◆ What is needed
From the entries below, retype only the lines from the one with "match s.guestRuns m.src" through the one with "def State.bytesAt (s", exactly as written.

Dataset entries:

* * * * * * * * *

/-! ## Interchange (R339, R342) -/

/-- The runs of guest-physical addresses of a partition, each in one line, as places; none where some line has no place. -/
def State.guestRuns (s : State) (part gpa n : Nat) (write : Bool) : Option (List (Nat × Nat)) :=
  (runLines gpa n).mapM (fun l => (s.guestPlace part l.1 write).map (fun p => (p, l.2)))

/-- Source and destination of a message, where both partitions can reach them. -/
def State.messageRuns (s : State) (m : Message) : Option (List (Nat × Nat) × List (Nat × Nat)) :=
  match s.guestRuns m.src m.srcAddr m.size false, s.guestRuns m.dst m.dstAddr m.size true with
  | some a, some b => some (a, b)
  | _, _ => none

/-- A message's lines may be copied with their form bits: a ciphertext line whole, from a line's start to a line's start, a
part of a ciphertext line nowhere, and a plaintext line to no other world (R193, R339, R342). -/
def State.mayCopy (s : State) (m : Message) (runs : List (Nat × Nat) × List (Nat × Nat)) : Bool :=
  let cipher (r : Nat × Nat) : Bool := s.isCipher (r.1 / 64)
  runs.1.all (fun r => if cipher r then r.2 = 64 && m.srcAddr % 64 = m.dstAddr % 64 else !m.otherWorld) &&
    runs.2.all (fun r => !cipher r || r.2 = 64)

/-- The bytes of runs. -/
def State.bytesAt (s : State) (runs : List (Nat × Nat)) : List Byte := runs.flatMap (fun r => s.bytes r.1 r.2)

/-- Write bytes over runs; the lines in ciphertext form of the source keep it. -/
def State.putRuns (s : State) (cipher : List Nat) : List (Nat × Nat) → List Byte → State
  | [], _ => s
  | (p, n) :: rest, bs =>
    (s.storeRaw p (bs.take n) (if cipher.contains p then [p / 64] else [])).putRuns cipher rest (bs.drop n)

/-- The destinations of a message's ciphertext lines. -/
def State.cipherDests (s : State) (runs : List (Nat × Nat) × List (Nat × Nat)) : List Nat :=
  ((runs.1.zip runs.2).filter (fun p => s.isCipher (p.1.1 / 64))).map (·.2.1)

/-- A message is refused: it is dropped, counted and logged, and the sender's command completes with FILTERED. -/
def State.refuseMessage (s : State) (m : Message) : State :=
  let s1 := (s.logHub (.filtered m.src m.dst)).answer (.filtered m.src m.dst)
  ({ s1 with hub := { s1.hub with refusals := s1.hub.refusals + 1 } }).completePacket (queueKey m.fn m.q) m.packet stFILTERED 0 0

/-- An entry of the filter table lets a message pass now. -/
def FilterEntry.passes (f : FilterEntry) (m : Message) : Bool :=
  f.src = m.src && f.dst = m.dst && m.size ≤ min f.maxSize 4096 && f.left != 0 && f.burst ≤ 64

* * * * * * * * *

◆ Task solution
  match s.guestRuns m.src m.srcAddr m.size false, s.guestRuns m.dst m.dstAddr m.size true with
  | some a, some b => some (a, b)
  | _, _ => none

/-- A message's lines may be copied with their form bits: a ciphertext line whole, from a line's start to a line's start, a
part of a ciphertext line nowhere, and a plaintext line to no other world (R193, R339, R342). -/
def State.mayCopy (s : State) (m : Message) (runs : List (Nat × Nat) × List (Nat × Nat)) : Bool :=
  let cipher (r : Nat × Nat) : Bool := s.isCipher (r.1 / 64)
  runs.1.all (fun r => if cipher r then r.2 = 64 && m.srcAddr % 64 = m.dstAddr % 64 else !m.otherWorld) &&
    runs.2.all (fun r => !cipher r || r.2 = 64)

/-- The bytes of runs. -/
def State.bytesAt (s : State) (runs : List (Nat × Nat)) : List Byte := runs.flatMap (fun r => s.bytes r.1 r.2)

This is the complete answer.